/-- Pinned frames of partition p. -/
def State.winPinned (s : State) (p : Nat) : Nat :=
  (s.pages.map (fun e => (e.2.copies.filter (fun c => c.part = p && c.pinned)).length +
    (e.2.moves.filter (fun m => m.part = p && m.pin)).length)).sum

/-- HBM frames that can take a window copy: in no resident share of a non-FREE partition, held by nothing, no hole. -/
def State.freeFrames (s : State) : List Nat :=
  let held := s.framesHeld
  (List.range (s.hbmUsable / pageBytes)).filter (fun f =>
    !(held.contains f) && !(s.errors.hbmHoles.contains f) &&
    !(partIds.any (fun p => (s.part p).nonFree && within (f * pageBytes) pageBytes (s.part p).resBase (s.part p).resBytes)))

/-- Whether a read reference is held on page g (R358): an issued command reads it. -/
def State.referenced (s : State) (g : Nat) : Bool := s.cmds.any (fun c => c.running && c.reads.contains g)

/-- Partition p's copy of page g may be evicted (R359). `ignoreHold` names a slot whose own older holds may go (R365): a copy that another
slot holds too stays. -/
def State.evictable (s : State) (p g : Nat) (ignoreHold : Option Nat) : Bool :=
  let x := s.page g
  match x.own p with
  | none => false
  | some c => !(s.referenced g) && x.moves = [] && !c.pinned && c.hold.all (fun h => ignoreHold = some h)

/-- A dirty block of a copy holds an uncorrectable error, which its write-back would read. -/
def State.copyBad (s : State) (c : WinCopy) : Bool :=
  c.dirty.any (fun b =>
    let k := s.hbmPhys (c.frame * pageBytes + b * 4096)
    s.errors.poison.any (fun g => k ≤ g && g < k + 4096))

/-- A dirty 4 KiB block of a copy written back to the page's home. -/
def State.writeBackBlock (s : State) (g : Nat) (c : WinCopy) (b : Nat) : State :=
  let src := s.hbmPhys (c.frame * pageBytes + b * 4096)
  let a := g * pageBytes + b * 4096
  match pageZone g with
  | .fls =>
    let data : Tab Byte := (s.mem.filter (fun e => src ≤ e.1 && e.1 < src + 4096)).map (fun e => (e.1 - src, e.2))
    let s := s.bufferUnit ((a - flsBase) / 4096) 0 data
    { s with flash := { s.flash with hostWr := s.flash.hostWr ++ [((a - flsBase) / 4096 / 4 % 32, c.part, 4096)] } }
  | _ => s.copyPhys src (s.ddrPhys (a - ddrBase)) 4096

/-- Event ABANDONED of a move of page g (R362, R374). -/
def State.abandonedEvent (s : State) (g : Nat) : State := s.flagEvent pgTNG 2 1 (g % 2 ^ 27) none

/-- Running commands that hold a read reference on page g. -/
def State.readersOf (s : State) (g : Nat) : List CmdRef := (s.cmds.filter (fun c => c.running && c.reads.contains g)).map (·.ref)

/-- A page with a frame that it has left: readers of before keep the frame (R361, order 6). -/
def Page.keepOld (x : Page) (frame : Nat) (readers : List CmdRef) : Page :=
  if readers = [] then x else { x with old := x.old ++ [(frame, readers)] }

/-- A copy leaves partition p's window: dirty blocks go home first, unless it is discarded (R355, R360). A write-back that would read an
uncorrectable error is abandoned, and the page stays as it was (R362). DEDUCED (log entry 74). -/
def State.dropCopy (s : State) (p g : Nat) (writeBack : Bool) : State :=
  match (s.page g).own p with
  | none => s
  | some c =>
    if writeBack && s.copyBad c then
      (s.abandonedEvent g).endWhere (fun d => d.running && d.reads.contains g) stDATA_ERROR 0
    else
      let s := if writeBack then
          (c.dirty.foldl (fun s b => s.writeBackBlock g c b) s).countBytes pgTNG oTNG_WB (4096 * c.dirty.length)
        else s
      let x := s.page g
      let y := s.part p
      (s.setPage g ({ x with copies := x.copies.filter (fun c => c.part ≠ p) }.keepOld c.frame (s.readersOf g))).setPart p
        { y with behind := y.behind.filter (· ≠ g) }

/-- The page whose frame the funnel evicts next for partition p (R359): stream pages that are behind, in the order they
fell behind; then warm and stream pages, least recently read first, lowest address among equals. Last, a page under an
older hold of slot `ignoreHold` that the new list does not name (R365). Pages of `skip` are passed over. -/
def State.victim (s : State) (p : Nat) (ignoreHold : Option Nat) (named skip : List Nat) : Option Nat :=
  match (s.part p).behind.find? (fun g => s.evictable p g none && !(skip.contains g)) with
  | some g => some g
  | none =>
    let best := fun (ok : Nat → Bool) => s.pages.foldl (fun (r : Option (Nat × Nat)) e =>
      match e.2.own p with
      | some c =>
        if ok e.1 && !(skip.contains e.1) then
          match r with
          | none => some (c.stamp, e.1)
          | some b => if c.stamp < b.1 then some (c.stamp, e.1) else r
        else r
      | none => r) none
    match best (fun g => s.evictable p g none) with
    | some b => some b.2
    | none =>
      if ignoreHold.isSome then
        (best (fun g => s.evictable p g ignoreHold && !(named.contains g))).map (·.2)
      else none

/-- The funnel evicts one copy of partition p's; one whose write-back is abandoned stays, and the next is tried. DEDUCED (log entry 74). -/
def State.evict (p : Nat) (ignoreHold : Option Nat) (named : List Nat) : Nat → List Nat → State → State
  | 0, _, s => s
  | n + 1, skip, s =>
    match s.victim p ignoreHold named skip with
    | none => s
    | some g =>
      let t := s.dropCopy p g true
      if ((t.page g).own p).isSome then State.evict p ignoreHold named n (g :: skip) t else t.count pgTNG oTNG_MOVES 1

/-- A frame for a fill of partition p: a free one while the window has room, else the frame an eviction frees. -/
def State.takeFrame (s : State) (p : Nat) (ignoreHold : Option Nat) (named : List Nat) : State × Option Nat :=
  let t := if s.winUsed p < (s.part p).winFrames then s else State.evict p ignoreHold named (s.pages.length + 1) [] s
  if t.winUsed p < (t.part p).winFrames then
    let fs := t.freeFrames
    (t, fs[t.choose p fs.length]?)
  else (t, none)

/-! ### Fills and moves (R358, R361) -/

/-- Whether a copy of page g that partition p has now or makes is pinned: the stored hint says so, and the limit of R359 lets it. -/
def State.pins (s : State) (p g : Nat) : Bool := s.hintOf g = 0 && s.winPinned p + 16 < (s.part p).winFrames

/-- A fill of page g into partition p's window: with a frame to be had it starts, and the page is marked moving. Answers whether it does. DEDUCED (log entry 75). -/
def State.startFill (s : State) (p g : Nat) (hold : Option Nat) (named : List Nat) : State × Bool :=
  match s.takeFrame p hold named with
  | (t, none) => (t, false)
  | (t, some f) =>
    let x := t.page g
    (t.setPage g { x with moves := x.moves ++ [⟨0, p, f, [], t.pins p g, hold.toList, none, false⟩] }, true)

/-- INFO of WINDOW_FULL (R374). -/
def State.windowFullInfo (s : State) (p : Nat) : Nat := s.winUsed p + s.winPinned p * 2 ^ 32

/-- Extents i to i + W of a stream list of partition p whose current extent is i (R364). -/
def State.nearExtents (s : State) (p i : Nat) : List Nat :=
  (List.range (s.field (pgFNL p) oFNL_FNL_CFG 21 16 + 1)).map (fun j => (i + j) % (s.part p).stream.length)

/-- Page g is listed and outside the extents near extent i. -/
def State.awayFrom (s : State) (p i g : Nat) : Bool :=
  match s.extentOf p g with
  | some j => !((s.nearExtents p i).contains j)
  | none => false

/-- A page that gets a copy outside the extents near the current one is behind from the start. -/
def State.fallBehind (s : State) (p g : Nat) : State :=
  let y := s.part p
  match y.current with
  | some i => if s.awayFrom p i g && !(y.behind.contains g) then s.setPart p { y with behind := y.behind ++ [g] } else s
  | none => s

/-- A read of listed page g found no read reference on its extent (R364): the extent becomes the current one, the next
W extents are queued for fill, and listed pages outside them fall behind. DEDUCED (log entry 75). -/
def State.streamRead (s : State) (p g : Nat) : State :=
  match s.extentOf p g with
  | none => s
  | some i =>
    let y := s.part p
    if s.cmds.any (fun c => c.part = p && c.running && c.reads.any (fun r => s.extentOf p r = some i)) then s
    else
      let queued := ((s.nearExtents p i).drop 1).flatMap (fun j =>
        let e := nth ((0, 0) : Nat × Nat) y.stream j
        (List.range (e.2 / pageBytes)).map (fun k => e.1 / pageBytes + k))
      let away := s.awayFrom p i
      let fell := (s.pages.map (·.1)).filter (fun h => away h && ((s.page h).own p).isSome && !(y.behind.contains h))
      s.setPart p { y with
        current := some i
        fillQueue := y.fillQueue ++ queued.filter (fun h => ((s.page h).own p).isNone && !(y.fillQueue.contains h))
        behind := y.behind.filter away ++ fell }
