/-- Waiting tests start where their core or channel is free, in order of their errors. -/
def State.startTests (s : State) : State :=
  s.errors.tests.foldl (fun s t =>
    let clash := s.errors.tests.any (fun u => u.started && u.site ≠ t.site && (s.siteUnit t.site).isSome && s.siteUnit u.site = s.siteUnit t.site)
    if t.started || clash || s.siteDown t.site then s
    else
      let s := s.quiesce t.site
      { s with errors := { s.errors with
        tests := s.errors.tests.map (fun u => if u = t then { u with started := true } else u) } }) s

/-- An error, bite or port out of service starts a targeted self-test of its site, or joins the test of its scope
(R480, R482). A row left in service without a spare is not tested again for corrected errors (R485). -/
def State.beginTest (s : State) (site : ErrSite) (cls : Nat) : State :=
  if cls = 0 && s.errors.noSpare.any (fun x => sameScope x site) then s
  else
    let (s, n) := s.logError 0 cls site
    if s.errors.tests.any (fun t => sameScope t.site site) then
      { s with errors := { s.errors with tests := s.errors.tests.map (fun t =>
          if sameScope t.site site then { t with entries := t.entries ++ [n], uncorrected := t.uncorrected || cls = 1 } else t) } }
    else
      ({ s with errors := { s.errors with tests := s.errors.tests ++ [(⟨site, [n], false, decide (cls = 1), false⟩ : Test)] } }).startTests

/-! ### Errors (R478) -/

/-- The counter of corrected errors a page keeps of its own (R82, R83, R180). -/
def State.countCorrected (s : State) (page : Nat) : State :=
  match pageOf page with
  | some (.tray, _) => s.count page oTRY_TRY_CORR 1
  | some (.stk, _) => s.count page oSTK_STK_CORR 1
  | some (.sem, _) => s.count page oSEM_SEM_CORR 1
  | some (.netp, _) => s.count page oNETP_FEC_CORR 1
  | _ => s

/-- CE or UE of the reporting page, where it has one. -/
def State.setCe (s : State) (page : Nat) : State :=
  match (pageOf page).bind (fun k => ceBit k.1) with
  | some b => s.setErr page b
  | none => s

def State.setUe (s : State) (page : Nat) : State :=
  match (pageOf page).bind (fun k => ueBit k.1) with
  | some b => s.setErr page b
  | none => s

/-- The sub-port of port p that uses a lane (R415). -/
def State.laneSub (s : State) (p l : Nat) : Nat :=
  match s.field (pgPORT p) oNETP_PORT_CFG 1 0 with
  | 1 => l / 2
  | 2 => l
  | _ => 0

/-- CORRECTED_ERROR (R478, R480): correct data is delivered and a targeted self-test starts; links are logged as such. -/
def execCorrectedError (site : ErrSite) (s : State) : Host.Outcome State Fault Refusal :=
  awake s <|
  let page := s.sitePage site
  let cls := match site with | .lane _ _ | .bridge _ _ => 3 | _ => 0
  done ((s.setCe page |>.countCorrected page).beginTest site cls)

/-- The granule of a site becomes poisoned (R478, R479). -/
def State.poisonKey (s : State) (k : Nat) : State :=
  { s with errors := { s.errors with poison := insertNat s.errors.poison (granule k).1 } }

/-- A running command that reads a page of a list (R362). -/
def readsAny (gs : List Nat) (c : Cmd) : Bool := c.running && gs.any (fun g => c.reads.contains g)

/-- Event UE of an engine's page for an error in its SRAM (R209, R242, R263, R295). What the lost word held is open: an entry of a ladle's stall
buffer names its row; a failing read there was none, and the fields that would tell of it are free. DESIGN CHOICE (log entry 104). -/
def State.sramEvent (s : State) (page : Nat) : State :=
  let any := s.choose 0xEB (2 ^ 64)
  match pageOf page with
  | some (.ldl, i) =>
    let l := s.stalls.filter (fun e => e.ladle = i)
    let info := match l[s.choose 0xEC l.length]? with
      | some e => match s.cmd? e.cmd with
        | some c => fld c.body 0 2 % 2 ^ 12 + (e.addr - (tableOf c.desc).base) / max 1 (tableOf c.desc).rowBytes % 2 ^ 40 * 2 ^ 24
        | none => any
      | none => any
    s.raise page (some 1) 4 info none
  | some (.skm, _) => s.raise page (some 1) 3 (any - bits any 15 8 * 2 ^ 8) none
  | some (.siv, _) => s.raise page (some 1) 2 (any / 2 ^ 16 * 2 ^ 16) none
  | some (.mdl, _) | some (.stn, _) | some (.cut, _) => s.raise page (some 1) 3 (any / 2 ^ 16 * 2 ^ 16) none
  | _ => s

^^^^

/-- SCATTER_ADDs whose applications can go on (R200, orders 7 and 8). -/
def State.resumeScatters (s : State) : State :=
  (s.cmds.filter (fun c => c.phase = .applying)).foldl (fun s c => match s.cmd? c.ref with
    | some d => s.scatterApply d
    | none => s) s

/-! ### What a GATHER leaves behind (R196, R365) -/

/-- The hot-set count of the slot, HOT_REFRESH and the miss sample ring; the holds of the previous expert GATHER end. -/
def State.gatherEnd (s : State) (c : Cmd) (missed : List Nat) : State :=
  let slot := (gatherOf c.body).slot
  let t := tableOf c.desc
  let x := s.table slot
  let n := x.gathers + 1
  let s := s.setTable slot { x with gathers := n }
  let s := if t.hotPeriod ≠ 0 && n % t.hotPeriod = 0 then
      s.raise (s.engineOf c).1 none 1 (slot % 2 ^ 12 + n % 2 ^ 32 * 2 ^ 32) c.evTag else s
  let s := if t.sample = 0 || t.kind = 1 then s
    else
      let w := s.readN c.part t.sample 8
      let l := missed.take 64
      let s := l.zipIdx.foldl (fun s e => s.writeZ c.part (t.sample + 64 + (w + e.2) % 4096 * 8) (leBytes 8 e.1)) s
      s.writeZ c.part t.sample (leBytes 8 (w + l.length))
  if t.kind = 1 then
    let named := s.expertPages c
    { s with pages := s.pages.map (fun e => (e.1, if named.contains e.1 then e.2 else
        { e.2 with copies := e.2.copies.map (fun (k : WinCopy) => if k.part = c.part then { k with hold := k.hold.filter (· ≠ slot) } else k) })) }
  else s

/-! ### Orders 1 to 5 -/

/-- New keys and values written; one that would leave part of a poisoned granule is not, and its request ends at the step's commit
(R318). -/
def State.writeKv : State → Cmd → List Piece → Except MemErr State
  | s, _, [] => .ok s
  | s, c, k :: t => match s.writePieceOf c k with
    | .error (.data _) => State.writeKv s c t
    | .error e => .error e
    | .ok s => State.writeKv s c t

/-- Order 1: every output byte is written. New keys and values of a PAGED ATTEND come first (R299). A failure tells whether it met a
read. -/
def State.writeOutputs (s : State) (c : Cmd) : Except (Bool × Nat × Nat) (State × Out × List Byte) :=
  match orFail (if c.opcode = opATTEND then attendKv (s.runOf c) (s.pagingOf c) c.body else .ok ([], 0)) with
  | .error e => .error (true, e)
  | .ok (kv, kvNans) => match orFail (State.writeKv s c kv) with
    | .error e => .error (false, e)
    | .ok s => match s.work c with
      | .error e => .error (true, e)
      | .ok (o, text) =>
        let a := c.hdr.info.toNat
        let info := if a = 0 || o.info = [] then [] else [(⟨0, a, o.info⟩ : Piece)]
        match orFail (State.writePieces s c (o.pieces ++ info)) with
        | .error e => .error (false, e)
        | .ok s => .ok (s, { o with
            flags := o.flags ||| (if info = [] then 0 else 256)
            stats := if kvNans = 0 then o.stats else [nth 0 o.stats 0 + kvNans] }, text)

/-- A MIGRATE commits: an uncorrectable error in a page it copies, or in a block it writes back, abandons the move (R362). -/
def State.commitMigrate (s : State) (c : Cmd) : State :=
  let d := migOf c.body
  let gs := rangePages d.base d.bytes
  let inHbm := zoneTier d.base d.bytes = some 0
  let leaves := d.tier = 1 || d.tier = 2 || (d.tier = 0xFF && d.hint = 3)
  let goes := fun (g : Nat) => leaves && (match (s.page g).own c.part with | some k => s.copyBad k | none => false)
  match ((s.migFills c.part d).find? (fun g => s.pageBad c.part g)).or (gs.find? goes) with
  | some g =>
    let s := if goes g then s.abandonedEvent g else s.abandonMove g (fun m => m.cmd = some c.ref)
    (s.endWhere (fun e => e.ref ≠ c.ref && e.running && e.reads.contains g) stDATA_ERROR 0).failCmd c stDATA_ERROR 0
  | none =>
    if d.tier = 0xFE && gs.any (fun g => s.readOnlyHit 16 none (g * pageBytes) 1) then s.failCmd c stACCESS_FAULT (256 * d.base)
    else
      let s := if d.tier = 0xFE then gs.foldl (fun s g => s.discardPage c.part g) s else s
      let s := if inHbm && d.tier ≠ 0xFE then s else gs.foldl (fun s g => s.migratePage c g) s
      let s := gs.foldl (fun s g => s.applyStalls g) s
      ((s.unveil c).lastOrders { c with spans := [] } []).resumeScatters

^^^^

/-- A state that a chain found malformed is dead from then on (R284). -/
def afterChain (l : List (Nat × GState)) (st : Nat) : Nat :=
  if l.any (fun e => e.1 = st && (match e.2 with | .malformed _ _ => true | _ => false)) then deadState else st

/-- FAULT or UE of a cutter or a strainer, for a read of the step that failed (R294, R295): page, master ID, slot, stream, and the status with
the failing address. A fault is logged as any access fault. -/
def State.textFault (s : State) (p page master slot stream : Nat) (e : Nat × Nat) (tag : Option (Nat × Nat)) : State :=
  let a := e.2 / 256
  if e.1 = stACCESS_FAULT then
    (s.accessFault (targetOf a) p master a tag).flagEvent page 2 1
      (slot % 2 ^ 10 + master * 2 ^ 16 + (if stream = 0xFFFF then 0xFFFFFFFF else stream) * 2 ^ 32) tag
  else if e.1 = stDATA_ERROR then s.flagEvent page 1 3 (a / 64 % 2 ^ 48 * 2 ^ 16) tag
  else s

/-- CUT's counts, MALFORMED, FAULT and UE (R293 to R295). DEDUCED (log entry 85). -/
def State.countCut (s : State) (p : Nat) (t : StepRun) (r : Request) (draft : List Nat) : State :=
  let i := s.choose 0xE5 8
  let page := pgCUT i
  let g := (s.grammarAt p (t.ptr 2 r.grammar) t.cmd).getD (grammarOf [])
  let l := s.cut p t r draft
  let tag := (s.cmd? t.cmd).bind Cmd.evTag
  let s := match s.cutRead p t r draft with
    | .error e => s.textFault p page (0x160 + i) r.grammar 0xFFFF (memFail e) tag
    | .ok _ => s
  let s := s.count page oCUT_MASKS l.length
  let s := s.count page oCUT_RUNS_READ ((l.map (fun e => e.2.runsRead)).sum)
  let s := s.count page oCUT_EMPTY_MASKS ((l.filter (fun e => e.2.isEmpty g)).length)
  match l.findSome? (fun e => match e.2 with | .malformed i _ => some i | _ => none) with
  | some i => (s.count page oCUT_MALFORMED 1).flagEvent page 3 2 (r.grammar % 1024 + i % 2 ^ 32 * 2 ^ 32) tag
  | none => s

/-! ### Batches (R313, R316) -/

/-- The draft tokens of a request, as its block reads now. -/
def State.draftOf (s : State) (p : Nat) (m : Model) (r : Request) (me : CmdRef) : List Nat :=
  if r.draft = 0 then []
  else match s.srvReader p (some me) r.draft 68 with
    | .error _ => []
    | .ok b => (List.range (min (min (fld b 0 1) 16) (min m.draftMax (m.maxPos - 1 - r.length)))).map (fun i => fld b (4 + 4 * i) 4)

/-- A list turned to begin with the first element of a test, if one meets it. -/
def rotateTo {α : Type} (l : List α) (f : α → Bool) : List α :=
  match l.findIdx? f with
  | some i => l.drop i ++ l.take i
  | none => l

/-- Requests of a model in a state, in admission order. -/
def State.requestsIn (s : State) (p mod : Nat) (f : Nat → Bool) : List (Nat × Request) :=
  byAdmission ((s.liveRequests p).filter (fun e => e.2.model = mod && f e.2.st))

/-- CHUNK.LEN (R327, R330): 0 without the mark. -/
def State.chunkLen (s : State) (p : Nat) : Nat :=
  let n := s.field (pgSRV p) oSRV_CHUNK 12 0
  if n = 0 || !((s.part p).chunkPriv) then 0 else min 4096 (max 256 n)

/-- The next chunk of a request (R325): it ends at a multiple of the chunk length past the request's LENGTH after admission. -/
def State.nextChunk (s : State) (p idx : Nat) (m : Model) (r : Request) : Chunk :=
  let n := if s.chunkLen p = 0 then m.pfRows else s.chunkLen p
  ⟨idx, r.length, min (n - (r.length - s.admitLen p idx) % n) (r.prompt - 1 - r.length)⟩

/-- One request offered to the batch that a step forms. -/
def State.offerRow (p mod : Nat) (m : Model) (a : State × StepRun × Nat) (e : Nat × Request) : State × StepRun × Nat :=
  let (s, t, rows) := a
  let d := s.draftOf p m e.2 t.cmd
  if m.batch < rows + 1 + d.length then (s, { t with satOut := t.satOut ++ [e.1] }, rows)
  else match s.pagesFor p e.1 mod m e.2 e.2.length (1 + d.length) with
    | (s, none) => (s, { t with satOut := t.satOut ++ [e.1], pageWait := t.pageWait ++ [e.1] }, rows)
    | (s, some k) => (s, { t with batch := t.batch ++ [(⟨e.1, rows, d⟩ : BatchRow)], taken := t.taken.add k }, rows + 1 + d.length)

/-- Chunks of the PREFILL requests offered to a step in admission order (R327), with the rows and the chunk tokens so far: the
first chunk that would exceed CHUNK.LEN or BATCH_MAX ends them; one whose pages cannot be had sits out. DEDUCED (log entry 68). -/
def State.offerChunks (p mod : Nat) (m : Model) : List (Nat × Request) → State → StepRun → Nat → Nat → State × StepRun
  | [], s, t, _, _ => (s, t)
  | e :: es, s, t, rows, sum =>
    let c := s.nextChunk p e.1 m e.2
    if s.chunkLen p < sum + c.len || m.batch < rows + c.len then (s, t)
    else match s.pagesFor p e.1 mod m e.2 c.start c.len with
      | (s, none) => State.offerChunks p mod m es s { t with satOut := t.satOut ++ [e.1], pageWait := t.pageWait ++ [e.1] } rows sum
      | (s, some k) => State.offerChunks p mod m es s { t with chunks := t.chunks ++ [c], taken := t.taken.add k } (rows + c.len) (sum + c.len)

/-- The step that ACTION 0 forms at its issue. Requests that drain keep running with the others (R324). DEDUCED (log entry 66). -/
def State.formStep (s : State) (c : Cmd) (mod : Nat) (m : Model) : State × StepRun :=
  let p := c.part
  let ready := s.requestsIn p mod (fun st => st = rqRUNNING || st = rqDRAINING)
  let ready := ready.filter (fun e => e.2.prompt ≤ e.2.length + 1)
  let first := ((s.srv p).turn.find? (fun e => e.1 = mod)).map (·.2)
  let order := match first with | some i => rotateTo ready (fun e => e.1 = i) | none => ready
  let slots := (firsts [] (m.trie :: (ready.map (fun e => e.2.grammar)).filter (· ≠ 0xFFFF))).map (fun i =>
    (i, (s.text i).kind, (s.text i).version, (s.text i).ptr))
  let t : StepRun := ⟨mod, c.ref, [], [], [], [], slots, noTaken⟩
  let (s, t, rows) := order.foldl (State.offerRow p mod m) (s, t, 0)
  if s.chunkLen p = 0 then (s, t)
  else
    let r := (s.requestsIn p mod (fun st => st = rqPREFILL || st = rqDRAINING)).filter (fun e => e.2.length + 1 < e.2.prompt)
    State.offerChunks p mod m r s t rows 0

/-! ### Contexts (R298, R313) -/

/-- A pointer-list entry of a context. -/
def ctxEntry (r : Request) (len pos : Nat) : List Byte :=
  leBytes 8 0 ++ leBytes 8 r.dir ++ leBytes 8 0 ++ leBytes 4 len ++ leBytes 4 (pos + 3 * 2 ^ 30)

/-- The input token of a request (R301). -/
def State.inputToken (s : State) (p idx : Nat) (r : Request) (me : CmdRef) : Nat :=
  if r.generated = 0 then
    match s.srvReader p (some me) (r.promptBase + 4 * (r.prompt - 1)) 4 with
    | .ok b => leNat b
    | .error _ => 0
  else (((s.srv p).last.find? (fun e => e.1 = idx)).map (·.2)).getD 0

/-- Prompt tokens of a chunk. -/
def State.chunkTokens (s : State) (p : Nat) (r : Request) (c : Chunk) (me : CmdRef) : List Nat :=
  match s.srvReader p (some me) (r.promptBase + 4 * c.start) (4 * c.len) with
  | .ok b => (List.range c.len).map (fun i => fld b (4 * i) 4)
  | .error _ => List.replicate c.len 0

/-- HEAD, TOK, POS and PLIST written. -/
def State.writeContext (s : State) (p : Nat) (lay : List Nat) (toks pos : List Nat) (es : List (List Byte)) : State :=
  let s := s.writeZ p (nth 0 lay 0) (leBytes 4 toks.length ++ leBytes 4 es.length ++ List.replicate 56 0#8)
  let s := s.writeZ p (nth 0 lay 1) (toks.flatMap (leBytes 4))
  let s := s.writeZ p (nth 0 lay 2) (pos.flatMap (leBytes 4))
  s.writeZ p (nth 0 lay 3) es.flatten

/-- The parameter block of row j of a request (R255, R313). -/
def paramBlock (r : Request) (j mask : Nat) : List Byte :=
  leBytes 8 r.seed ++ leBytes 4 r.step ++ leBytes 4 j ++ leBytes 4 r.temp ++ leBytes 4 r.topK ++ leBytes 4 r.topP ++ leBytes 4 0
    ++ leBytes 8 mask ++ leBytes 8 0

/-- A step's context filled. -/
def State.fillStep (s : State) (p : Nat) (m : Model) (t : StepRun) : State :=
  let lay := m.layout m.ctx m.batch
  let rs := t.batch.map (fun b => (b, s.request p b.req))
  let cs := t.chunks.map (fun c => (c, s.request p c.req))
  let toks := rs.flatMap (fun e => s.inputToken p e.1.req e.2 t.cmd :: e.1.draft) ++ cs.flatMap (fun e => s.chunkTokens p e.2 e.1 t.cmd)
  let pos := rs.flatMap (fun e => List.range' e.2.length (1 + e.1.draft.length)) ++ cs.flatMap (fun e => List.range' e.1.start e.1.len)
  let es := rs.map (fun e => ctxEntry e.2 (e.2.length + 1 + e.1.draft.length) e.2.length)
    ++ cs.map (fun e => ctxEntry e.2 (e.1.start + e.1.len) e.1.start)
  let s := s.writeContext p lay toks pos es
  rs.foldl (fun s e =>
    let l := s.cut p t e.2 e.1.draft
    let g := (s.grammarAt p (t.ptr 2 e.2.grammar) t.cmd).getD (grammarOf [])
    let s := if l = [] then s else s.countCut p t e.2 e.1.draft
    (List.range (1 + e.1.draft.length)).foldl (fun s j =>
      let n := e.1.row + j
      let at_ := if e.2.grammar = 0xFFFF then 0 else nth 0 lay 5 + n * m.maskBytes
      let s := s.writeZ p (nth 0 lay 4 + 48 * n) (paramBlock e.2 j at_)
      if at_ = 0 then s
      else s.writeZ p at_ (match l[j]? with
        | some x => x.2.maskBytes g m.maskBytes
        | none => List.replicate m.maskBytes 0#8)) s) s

^^^^

## What is required
Go through the records above and return every line that holds the string "ladle".

## Result
/-- Event UE of an engine's page for an error in its SRAM (R209, R242, R263, R295). What the lost word held is open: an entry of a ladle's stall
    let l := s.stalls.filter (fun e => e.ladle = i)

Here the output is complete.